Why does this happen? A normal person (if there is such a thing) would say, “Well, Alayne, if you know this is your pattern, then why must you incessantly rewind, repeat?” Sounds so simple. I am a smart successful and generous entrepreneur. I “live life to the fullest” following my brother’s instructions from his death bed like there is no tomorrow. I know better. But yet, I slide.
I have worked incessantly on myself for years trying to understand this pattern of mine.

The funny thing about twists and turns is that I only realize the ‘why’ part after the deep dive. During the dive, when it would be most advantageous to catch myself, is too late. I am ALL in. Whipping up blueberry cake, chocolate babka and cheese-ladened Mexican lasagna filled with dairy that surely would make my breast cancer doctor wince with estrogenic pain.

What I have realized with this last wild ride is that this happens when I am stressed. It is not some self sabotage at all. In fact, I like myself, I am happy with my world, why the hell would I need to sabotage this life I have made with my own two hands? But yet here I am. The weekend after too much wine and too much babka.
Stress.

Cortisol.

High stress=High Cortisol levels.

High cortisol levels=constant fight or flight mode. But there is no fight and there is no flight except to the refrigerator and thus the fatigue subsides as soon as the first sip of wine or the first bite of cake.
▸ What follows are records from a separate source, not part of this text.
/-- SETUP with no warp, slot A bound to selector 1, and profile 2 being built in buffer 1. -/
def wellSetup : State :=
  { wellPending .building .building with
    mode := .setup, capture.mode := .stopped, ring.state := .off
    slots := List.replicate 4 FrameSlot.atReset, held := [], warp := Warp.atReset
    viewA := { (wellPending .building .building).viewA with buffer0 := boundView.buffer0 } }

theorem wellBound_well : wellBound.framesWell ∧ wellBound.viewsWell :=
  ⟨of_dec (framesDec _) (by decide +kernel), of_dec (viewsDec _) (by decide +kernel)⟩

theorem wellUnbind_views : wellUnbind.viewsWell := of_dec (viewsDec _) (by decide +kernel)
theorem wellReady_views : (wellPending .ready .ready).viewsWell := of_dec (viewsDec _) (by decide +kernel)
theorem wellBuilding_views : (wellPending .building .building).viewsWell := of_dec (viewsDec _) (by decide +kernel)
theorem wellSetup_views : wellSetup.viewsWell := of_dec (viewsDec _) (by decide +kernel)

theorem wellWaiting_well : wellWaiting.framesWell ∧ wellWaiting.viewsWell :=
  ⟨of_dec (framesDec _) (by decide +kernel), of_dec (viewsDec _) (by decide +kernel)⟩

theorem witness_FramesAndViewsStayWell :
    let s := { wellWaiting with pending := [.bindView byTether 0 0] }
    s.framesWell ∧ s.viewsWell ∧ ∃ t, step s = .next t :=
  ⟨of_dec (framesDec _) (by decide +kernel), of_dec (viewsDec _) (by decide +kernel), exists_next _ (by decide +kernel)⟩

theorem witness_TetherReceivesRecords :
    let l : List Record := [⟨0x01, 255, []⟩, ⟨0x41, 0, u16 3072⟩]
    (∀ r ∈ l, r.fits) ∧ setupState.tether.link = .up ∧ setupState.tether.rx = [] ∧
    { setupState with tetherQueue := List.replicate 6 (.malformed 1 1) }.tetherQueue.length + l.length ≤ 8 := by
  unfold Record.fits; decide +kernel

theorem witness_PortsReceiveRecords :
    let r : Record := ⟨0x41, 255, u16 3072⟩
    let one := { setupState with serviceQueue := [.malformed 1 1] }
    let full := { setupState with tetherQueue := List.replicate 8 (.malformed 1 1), serviceQueue := List.replicate 2 (.malformed 1 1) }
    let bad := fun (l : List Byte) =>
      let length := (l.getD 0 0).toNat * 256 + (l.getD 1 0).toNat
      let check := (l.getD (length + 4) 0).toNat * 256 + (l.getD (length + 5) 0).toNat
      4 ≤ l.length ∧ 2048 < length ∨ length ≤ 2048 ∧ length + 6 ≤ l.length ∧ crc16 (l.take (length + 4)) ≠ check
    r.fits ∧ (Record.mk 0xFF 0 (List.replicate 2048 0#8)).fits ∧
    (one.service.address = 88 ∧ one.serviceQueue.length < 2) ∧ r.bytes.length - 1 < r.bytes.length ∧
    89 ≠ one.service.address ∧ State.reset.tether.link ≠ .up ∧
    (full.tether.link = .up ∧ full.tether.rx = [] ∧ 8 ≤ full.tetherQueue.length ∧ 2 ≤ full.serviceQueue.length) ∧
    { full with tether.replies := List.replicate 7 aRecord }.tether.replies.length + full.heldPlaces .tether < 8 ∧
    ¬ { full with tether.replies := List.replicate 8 aRecord }.tether.replies.length + full.heldPlaces .tether < 8 ∧
    (let l : List Byte := [0x08#8, 0x01#8, 0x01#8, 0x07#8]; bad l ∧ ∀ b ∈ l, b ≠ 0xA5#8) ∧
    (let l := (r.bytes.drop 1).dropLast ++ [0x00#8]; bad l ∧ l.length = 2 + 6 ∧ ∀ b ∈ l, b ≠ 0xA5#8) ∧
    ([0x08#8, 0x01#8, 0x01#8] : List Byte).length < 4 ∧ (r.bytes.drop 1).dropLast.length < 2 + 6 := by
  unfold Record.fits; decide +kernel

theorem witness_ServiceReadReturnsOldestReply :
    let s := { setupState with service.replies := [aRecord] }
    127 ≠ setupState.service.address ∧ (88 = setupState.service.address ∧ setupState.service.replies = []) ∧
    (88 = s.service.address ∧ s.restartPending = none ∧ s.service.replies = [aRecord] ∧ aRecord.bytes.length = 8) := by
  decide +kernel

theorem witness_DispatcherRefusesRequests :
    let r : Record := ⟨0x03, 7, []⟩
    (r.fits ∧ requestKinds.contains r.kind = true ∧ r.kind ≠ 0x01 ∧ readRecord .tether r = .request (.enterRun byTether) ∧
      State.reset.mode = .boot ∧ State.reset.takes ⟨.tether, r.tag⟩ (.enterRun byTether) = true) ∧
    ((Instr.unknownKind byTether 0xFF).wellFormed = true ∧ State.reset.takes byTether (.unknownKind byTether 0xFF) = true ∧
      runState.takes byTether (.unknownKind byTether 0) = true) := by
  unfold Record.fits; decide +kernel

theorem witness_QueryStatusReply :
    (Instr.queryStatus byTether).wellFormed = true ∧ State.reset.takes byTether (.queryStatus byTether) = true ∧
    { runState with tetherQueue := [.request (.queryStatus byTether)] }.takes byTether (.queryStatus byTether) = true := by
  decide +kernel

theorem witness_EnterSetupEndsRun :
    (setupState.serves byTether (.enterSetup byTether) ∧ setupState.mode = .setup) ∧
    ((reading .lit 5).serves byService (.enterSetup byService) ∧ (reading .lit 5).mode = .run ∧
      (reading .lit 5).warp.engine = .idle ∧ (reading .lit 5).warp.queue = []) ∧
    (wellWaiting.serves byTether (.enterSetup byTether) ∧ (wellWaiting.view .a).pending = .profile 2 .waiting ∧
      (wellPending .building .building).serves byTether (.enterSetup byTether)) ∧
    (let s := wellPending .ready .ready;
      s.serves byTether (.enterSetup byTether) ∧ (s.view .a).activeBuffer = some 0 ∧ (s.view .a).active = 1 ∧
      (s.view .a).pending = .profile 2 .ready ∧ ((adoptViews s).view .a).active = 2) ∧
    wellUnbind.serves byTether (.enterSetup byTether) ∧ (wellUnbind.view .a).pending = .unbind := by decide +kernel

/-- The warp clauses of EnterSetupEndsRun: a running live entry with a place free and no review behind it, with no place free, with
its FRAME BEGIN waiting, discarding, and with a review behind it; a running review; an owed FRAME END. -/
theorem witness_EnterSetupEndsRun_warps :
    let ends := fun (s : State) => s.serves byTether (.enterSetup byTether) ∧ s.mode = .run
    let full := List.replicate 16 aRecord
    let review := { entryA with purpose := Purpose.review }
    (ends wellBound ∧ wellBound.framesWell ∧ wellBound.viewsWell ∧ wellBound.warp.engine = .running ∧
      wellBound.warp.queue = entryA :: [] ∧ entryA.purpose = .live ∧ wellBound.warp.waiting = .nothing ∧
      wellBound.warp.discarding = false ∧ wellBound.tether.images.length < 16 ∧
      wellBound.warp.queue.filter (·.purpose = .review) = []) ∧
    (let s := { wellBound with tether.images := full };
      ends s ∧ s.warp.waiting = .nothing ∧ s.warp.discarding = false ∧ 16 ≤ s.tether.images.length) ∧
    (let s := { wellBound with tether.images := full, warp.waiting := .frameBegin };
      ends s ∧ s.warp.waiting = .frameBegin ∧ 16 ≤ s.tether.images.length) ∧
    (let s := { wellBound with tether.link := .down, warp.discarding := true };
      ends s ∧ s.warp.waiting = .nothing ∧ s.warp.discarding = true) ∧
    (ends wellWaiting ∧ wellWaiting.framesWell ∧ wellWaiting.viewsWell ∧ wellWaiting.tether.images.length < 15 ∧
      wellWaiting.tether.link = .up ∧ wellWaiting.warp.engine = .running ∧ wellWaiting.warp.discarding = false ∧
      (wellWaiting.warp.queue.filter (·.purpose = .review)).length = 1) ∧
    (let s := { wellBound with warp.queue := [review] };
      ends s ∧ s.warp.engine = .running ∧ s.warp.queue = review :: [] ∧ review.purpose = .review) ∧
    (let s := { wellBound with
        tether.images := full, warp := ⟨[entryA], .closing, .nothing, 0, 0, false, false, some ⟨.a, 300, true, 2⟩⟩ };
      ends s ∧ s.warp.engine = .closing ∧ s.warp.discarding = false ∧ 16 ≤ s.tether.images.length) :=
  ⟨⟨by decide +kernel, wellBound_well.1, wellBound_well.2, by decide +kernel⟩, by decide +kernel, by decide +kernel,
    by decide +kernel, ⟨by decide +kernel, wellWaiting_well.1, wellWaiting_well.2, by decide +kernel⟩, by decide +kernel,
    by decide +kernel⟩
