-- ==== Sys2Proof/Machine/Boot.lean ====
section
/-! DEFINITION. The reset sequence (R169): the driver's configuration (R170), the machine at its reset
values (R60 to R64) and the program image installed (R65). -/

namespace Sys2Proof.Machine

/-- What the external driver supplies (R170). -/
structure Driver where
  /-- The register-name list, the accumulator first. -/
  names : List Text
  /-- The initial memory contents, address and value. -/
  preload : List (Nat × Nat)
  /-- The first address of the report window. -/
  memMin : Nat
  /-- The last address of the report window. -/
  memMax : Nat
deriving DecidableEq, Repr

/-- Why a run does not start. Each is a refusal before any step. -/
inductive BootError where
  /-- The register-name list does not hold 1 to 16 distinct names (R170, D10, D11). -/
  | registerNames
  /-- A preload address or value is outside [0,255], or an address is named twice (R170, D25). -/
  | preload
  /-- The report window is not `0 <= MEM_MIN <= MEM_MAX <= 255` (R15, D25). -/
  | window
  /-- The source text has no program image (R158). -/
  | load (e : LoadError)
deriving DecidableEq, Repr

/-- The register-name list holds 1 to 16 distinct names (R170). -/
abbrev Driver.NamesOk (d : Driver) : Prop :=
  1 ≤ d.names.length ∧ d.names.length ≤ Config.maxRegisters ∧ d.names.Nodup

/-- The preload is a mapping from addresses in [0,255] to values in [0,255] (R170, D25). -/
abbrev Driver.PreloadOk (d : Driver) : Prop :=
  (d.preload.map Prod.fst).Nodup ∧ ∀ p ∈ d.preload, p.1 ≤ 255 ∧ p.2 ≤ 255

/-- The report window lies in memory (R15, D25). -/
abbrev Driver.WindowOk (d : Driver) : Prop := d.memMin ≤ d.memMax ∧ d.memMax ≤ 255

/-- The data memory with a preload applied to zeros (R63). -/
def preloaded (preload : List (Nat × Nat)) : Memory :=
  match preload with
  | [] => []
  | p :: rest => (preloaded rest).write (BitVec.ofNat 8 p.1) (BitVec.ofNat 8 p.2)

/-- The machine constructed at its reset values for a register count, a preload and a report window
(R60 to R64), with no image. -/
def construct (m : OpcodeMap) (d : Driver) : State :=
  { State.reset with
    regs := List.replicate d.names.length 0
    mem := preloaded d.preload
    opcodeMap := m
    memMin := BitVec.ofNat 8 d.memMin
    memMax := BitVec.ofNat 8 d.memMax }

/-- The image installed: `IMEM`, `BTT`, `NLAB`, `DBG` and with them `L` (R65, R169). -/
def State.install (s : State) (p : Image) : State :=
  { s with imem := p.imem, btt := p.btt, nlab := p.nlab, dbg := p.dbg }

/-- The state in which the first step of a run starts, or why there is no run (R158, R169, R170). -/
def boot (m : OpcodeMap) (d : Driver) (src : List Byte) : Except BootError State :=
  if ¬ d.NamesOk then .error .registerNames
  else if ¬ d.PreloadOk then .error .preload
  else if ¬ d.WindowOk then .error .window
  else
    match assemble m d.names src with
    | .error e => .error (.load e)
    | .ok p => .ok ((construct m d).install p)

end Sys2Proof.Machine
end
It is immediate. And it is satisfying- this temporary fix that no amount of self talk can persuade otherwise. Cortisol is pure power. It is what has made humanity sustain itself. But humanity, these days, is not the same as it was when survival was literal. Survival these days is dealing with the stressors that our bodies and minds could never be prepared for. On top of this, there is the constant brain workings of my mind with thousands of ideas and trying to execute many at the same time.

My mind holds the ideas, but what I lack is the reality of how much time each idea is really going to take. This is where my stressors are. So much work, SO little time. I am convinced that as much as we talk about nutrition as being a precursor to cancer, my gut tells me it is cortisol’s constant production in my system. This is why I exercise and meditate- to attempt to create tools to wind down this overactive brain of mine. And it really helps.

But sometimes I just need to eat cake and drink wine. This really helps too. Except that after a few days of it, my heart starts to race and my head starts to think negative thoughts that were definitely not there before I did my deep dive. The effects of meditation and exercise and healthy eating are cumulative. The effects of wine and cake are immediate and sometimes I just need immediate.